Funny Ways to Say No To A Marriage Proposal
Below are 30 Funny Ways to Say No To A Marriage Proposal:
- Sorry, I’m still waiting for a letter from a certain prince in Nigeria.
- How about a high-five instead?
- Is it April 1st already?
- But I just got used to my last name!
- Will my pet rock approve?
- I prefer to stay a wild unicorn, but thanks!
- I’m holding out for Hogwarts acceptance first.
- I’ve been committed… to chocolate.
- I promised my teddy bear we’d grow old together.
- Let’s ask the Magic 8 Ball… ‘Ask again later.’
- Are there fries with that?
- I’d say yes, but my cat might get jealous.

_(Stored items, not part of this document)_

/-! ## The pannier (R381) -/

/-- SSPILL and SFILL at issue: the page, bounds, permission, and the tag's handle. -/
def pannierIssue (o : Opnd) (s : State) (fill : Bool) : Result :=
  issue s o do
    let off := (sx o.imm16).toInt * 512
    let h ← useHandle s.cur (o.a.setWidth 4) o.feA off
    needZ s.cur o.d
    let _ ← checkPage h off stateBytes (if fill then permRd else permW) true
    if h.kdh ≠ (zTag s.cur o.d).kdh then raise 0x06 (BitVec.ofInt 64 off)
    else do
      let q ← checkCounter s.cur o.c
      let op : Op := { id := 0, source := 3, coff := (ctlSite s o).coff, work := .pannier fill o.d h off.toNat }
      return advance (onCur s (fun t => pushOp t (some q) op)) o

/-- SSPILL (R381). -/
def execSspill (o : Opnd) (s : State) : Result := pannierIssue o s false

/-- SFILL (R381). -/
def execSfill (o : Opnd) (s : State) : Result := pannierIssue o s true

/-- Data of a leaf-mapped page through the cipher engines (R136): none while the handle is dead (R134). -/
def cipher (s : State) (encrypt : Bool) (h : Capture) (off : Nat) (bs : List Byte) : Res (List Byte) :=
  if h.kdh = 0 then .ok bs
  else if handleDead s h.kdh then raise 0x26 (zx h.kdh)
  else
    let k := keyOf s h.kdh
    .ok (xtsUnits encrypt k.k1 k.k2 h.kdh (h.vpage.setWidth 64) (off / 512) bs)

/-- The way of a page's data through the cipher engines of the die that its key domain names (R136): the links of that way are
up (R460). -/
def cipherPath (s : State) (t : Slot) (h : Capture) (pa : Nat) : Res Unit :=
  let die := (kdhDie h.kdh).val + 2
  if h.kdh = 0 || (pathUp s (dieOf t.id.core) die 0 && pathUp s die (homeDie pa) 0) then .ok () else .error .hold

/-- The transfer of a pannier operation. R188 names it neither among the accesses that a deterministic launch makes in
its window nor among the checked ones: it is not checked (log 27). -/
def pannierRun (s : State) (t : Slot) (fill : Bool) (z : BitVec 6) (h : Capture) (off : Nat) : Res State := do
  needBound t z
  let pa := h.base + off
  cipherPath s t h pa
  match refusedByte s t pa (linesOf pa stateBytes) (if fill then rightRead else rightWrite) false with
  | some x => raise 0x25 (word (off + (x - pa)))
  | none => do
    needReleased s (dieOf t.id.core) (linesOf pa stateBytes)
    if fill then
      if poisoned s pa stateBytes then raise 0x2F
      else do
        let r := homeRead s pa stateBytes
        let bs ← cipher r.1 false h off r.2
        return modSlot r.1 t.id (fun t => zWrite t z 0 bs)
    else do
      let bs ← cipher s true h off (zRead t z 0 stateBytes)
      return (homeWrite s pa bs).1

/-- Whether a pannier operation may run now. -/
def pannierReady (s : State) (t : Slot) (o : Op) : Bool :=
  enginesRun s t && !o.stopped && inOrder t o && zTurn t o && (match o.work with | .pannier .. => true | _ => false)

/-- PANNIER_TRANSFER_COMPLETE (R381, R477). -/
def execPannierTransferComplete (c : SlotId) (q : BitVec 4) (n : Nat) (s : State) : Result :=
  event s (match slotOf s c with
    | none => s
    | some t =>
      match opNumbered t q n with
      | none => s
      | some o =>
        match o.work with
        | .pannier fill z h off =>
          if !pannierReady s t o then s
          else (match pannierRun s t fill z h off with
            | .ok s => modSlot s c (fun t => modOp t o.id (fun o => { o with work := .none, wrote := !fill }))
            | .error (.fault f) => opFault s c o f
            | .error _ => s)
        | _ => s)

end Sys2Proof.Machine
end

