/-- MXZERO of one tile, whose write lands in a later cc (R361). -/
def clearTile (t : Slot) (tile : BitVec 3) (lands : Nat) : Slot :=
  addLanding (setTile (zeroTile t tile) tile { t.tiles[tile.toNat] with count := 0, opened := false, qa := none })
    ⟨tile, lands, true⟩

/-- What one product adds to an element: an integer term and the flags it raises (R100). -/
def productTerm (w : Int) (x : NumVal) : Int × BitVec 3 :=
  match x with
  | .nan => (0, 4)
  | .inf neg => (0, if (w < 0) != neg then 2 else 1)
  | .fin neg m _ => (w * (if neg then -(m : Int) else m), 0)

/-- Terms added to the first elements of a row. -/
def addTerms (t : Slot) (tile : BitVec 3) (j : Nat) (xs : List (Int × BitVec 3)) : Slot :=
  let a := List.zipWith (fun (y : BitVec 48) (x : Int × BitVec 3) => y + BitVec.ofInt 48 x.1) (accRow t tile j xs.length) xs
  let t' := { t with acc := ssetRange 0 t.acc (accKey tile j 0) a }
  if xs.all (fun x => x.2 = 0) then t'
  else
    let f := List.zipWith (fun (y : BitVec 3) (x : Int × BitVec 3) => y ||| x.2) (flagRow t tile j xs.length) xs
    { t' with accFlags := ssetRange 0 t.accFlags (accKey tile j 0) f }

/-- Every element of a tile multiplied by three (R357); no nonzero element becomes 0, since 3 is odd. -/
def tripleTile (t : Slot) (tile : BitVec 3) : Slot :=
  { t with acc := t.acc.map (fun p =>
      if accKey tile 0 0 ≤ p.1 ∧ p.1 < accKey tile 64 0 then (p.1, p.2 * 3) else p) }

/-! ## Weights -/

/-- A weight buffer of the slot (R339). -/
def bufferOf (t : Slot) (n : Bool) : WeightBuffer := if n then t.wbuf[1] else t.wbuf[0]

def setBuffer (t : Slot) (n : Bool) (x : WeightBuffer) : Slot := { t with wbuf := if n then t.wbuf.set 1 x else t.wbuf.set 0 x }

/-- The trit of a digit (R87). -/
def tritValue (b i : Nat) : Int := let d := b / 3 ^ i % 3; if d = 1 then 1 else if d = 2 then -1 else 0

/-- The nonzero trits of each column of a weight buffer (R88, R354), as K index and trit. -/
def bufferColumns (w : WeightBuffer) : List (List (Nat × Int)) :=
  let bs := (sgetRange 0 w.bytes 0 16384).toArray
  let trit (k c : Nat) : Int := tritValue (bs.getD (64 * c + k / 5) 0).toNat (k % 5)
  (List.range 256).map (fun c => ((List.range 320).filterMap (fun k =>
    let x := if w.transposed then (if k < 256 then trit c k else 0) else trit k c
    if x = 0 then none else some (k, x))))

/-- The columns of the generated matrices (R358). -/
def generatedColumns (i : Instr) : List (List (Nat × Int)) :=
  match i with
  | .mxperm _ b =>
    (List.range 256).map (fun c => [((b.k0.toNat + c * b.ks.toNat) % 320, if b.neg then -1 else 1)])
  | .mxred _ b =>
    let g := b.k0.toNat
    (List.range 256).map (fun c =>
      ((List.range g).filter (fun i => c * g + i < 320)).map (fun i => (c * g + i, if b.neg then -1 else 1)))
  | _ => []

/-- The terms that an iteration counts (R356, R358). -/
def termsOf (t : Slot) (i : Instr) : Nat :=
  match i with
  | .mxacc _ b => if (bufferOf t b.wbuf).transposed then 256 else 320
  | .mxred _ b => b.k0.toNat
  | _ => 1

/-! ## Iterations -/

/-- The position with a number that a FIFO holds. -/
def heldPosition (t : Slot) (f : BitVec 2) (p : Int) : Option Position :=
  t.fifos[f.toNat].held.find? (fun x => (x.num : Int) = p)

/-- The activation elements of row `r` of a position. -/
def positionRow (p : Position) (f : ElemFmt) (bits r : Nat) : Array NumVal :=
  let x := leNat (sgetRange 0 p.bytes (640 * r) (rowBytesOf bits))
  ((List.range 320).map (fun k => activationOf f (elemOf bits x k))).toArray

/-- The rows of its tile that an iteration adds to, one in each cc (R348). -/
def productRows (i : Instr) (b : MxNest) : Nat :=
  match i with
  | .mxtrn .. => 64
  | _ => nestRows b

/-- The adds of row `j` of an iteration (R356, R358). -/
def addRow (t : Slot) (i : Instr) (b : MxNest) (p : Position) (f : ElemFmt) (bits : Nat) (tile : BitVec 3) (j : Nat) : Slot :=
  let sum (row : Array NumVal) (col : List (Nat × Int)) : Int × BitVec 3 :=
    col.foldl (fun a k => let x := productTerm k.2 (row.getD k.1 .nan); (a.1 + x.1, a.2 ||| x.2)) (0, 0)
  match i with
  | .mxtrn .. =>
    let rows := (List.range (nestRows b)).map (positionRow p f bits)
    addTerms t tile j (rows.map (fun r => productTerm (if b.neg then -1 else 1) (r.getD (b.k0.toNat + j) .nan)))
  | _ =>
    let cols := match i with | .mxacc .. => bufferColumns (bufferOf t b.wbuf) | _ => generatedColumns i
    addTerms t tile j (cols.map (sum (positionRow p f bits j)))

/-- Row `j` of iteration `k` added, from the position that the iteration reads. -/
def iterationRow (t : Slot) (i : Instr) (b : MxNest) (cs k j : Nat) : Slot :=
  match (recFifo i).bind (fun f => heldPosition t f (nestPos b cs k)) with
  | some p => (match activation p.fmt with
    | some (fm, bits) => addRow t i b p fm bits (nestTile b k) j
    | none => t)
  | none => t

/-- Iteration `k` of a compute-pipe product, which starts in cc `y` with its checks and its first row (R356); the other rows
follow, one in each cc (R348). -/
def iteration (t : Slot) (i : Instr) (b : MxNest) (cs k y : Nat) : Res Slot :=
  let tile := nestTile b k
  let elem : BitVec 32 := BitVec.ofNat 32 k
  let fault {α : Type} (c : BitVec 8) : Res α := raise c 0 elem
  match recFifo i with
  | none => .ok t
  | some f =>
    match heldPosition t f (nestPos b cs k) with
    | none => fault 0x15
    | some p =>
      match activation p.fmt with
      | none => fault 0x14
      | some (fm, bits) => do
        let first := decide (firstWrite b tile = some k)
        let old := t.tiles[tile.toNat]
        let t1 := if first && b.opens then zeroTile t tile else t
        let x := if first && b.opens then { old with count := 0, qa := none } else old
        let x := if first && !x.opened then { x with opened := true, full := false } else x
        if first && b.x3 && decide (262144 < 3 * x.count) then fault 0x16
        else
          let t2 := if first && b.x3 then tripleTile t1 tile else t1
          let count := if first && b.x3 then 3 * x.count else x.count
          let qmin := qminOf fm
          if x.qa.isSome && x.qa != some qmin then fault 0x14
          else if 262144 < count + termsOf t i then fault 0x16
          else
            let t3 := setTile t2 tile { x with count := count + termsOf t i, qa := some qmin }
            let t4 := addRow t3 i b p fm bits tile 0
            let last := !writesFrom b (k + 1) tile
            let t5 := if b.closes && last then
                setTile t4 tile { t4.tiles[tile.toNat] with opened := false } else t4
            return addLanding t5 ⟨tile, y + nestSpan i b + 11, b.closes && last⟩

/-- The checks of every iteration before a product issues (R53, R356), in iteration order. A position below 0 was never
filled and is outside the window (log 16). -/
def checkNest (t : Slot) (i : Instr) (b : MxNest) : Res Unit :=
  match recFifo i with
  | none => .ok ()
  | some f =>
    let cs := t.fifos[f.toNat].issuedC
    (List.range (nestCount b)).foldlM (fun _ k =>
      let p := nestPos b cs k
      if p < max 0 ((cs : Int) - 4) ∨ (cs : Int) + 4 ≤ p then raise 0x15 (positionOperand f p) (BitVec.ofNat 32 k)
      else needTile t (nestTile b k) (BitVec.ofNat 32 k)) ()

/-- Cs after a record has issued (R355). -/
def consumeAt (t : Slot) (f : BitVec 2) (n : Nat) : Slot :=
  let x := t.fifos[f.toNat]
  { t with fifos := t.fifos.set f.toNat { x with issuedC := x.issuedC + n } }

/-- A compute-pipe product (R356, R358). -/
def mxProduct (s : State) (i : Instr) (b : MxNest) : Result :=
  mxIssue s i (fun t => checkNest t i b) (fun s _ =>
    match recFifo i with
    | none => .ok (s, 0, [])
    | some f => do
      let t ← iteration s.cur i b s.cur.fifos[f.toNat].issuedC 0 s.cycle
      return (onCur s (fun _ => consumeAt t f b.consume.toNat), 0, []))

- I’m not ready to upgrade my relationship status just yet.
- You’re fun, but I already said yes to pizza tonight.
- How about we start with a goldfish first?
- Let’s see if my imaginary friend agrees.
- I can’t; I’m in a serious relationship with freedom.
- Did my mom put you up to this?
- I’ve got to check my horoscope.
- But I was just about to binge-watch a new show.
- Wait, let me roll a dice on that.
- Let’s flip a coin – heads I win, tails you lose!
- But we’d miss out on all the bad first dates!
- Oh! A proposal! I thought you were offering dessert.
- I’ve got to ask my plant’s opinion first.
- Wait, I think I’m having a commitment phobia attack.
- I’m not sure; I need to level up first.
- Did the aliens tell you to do this?
- Can we rain check that for my next life?
- I’d say yes, but my schedule is full for the next 10 years.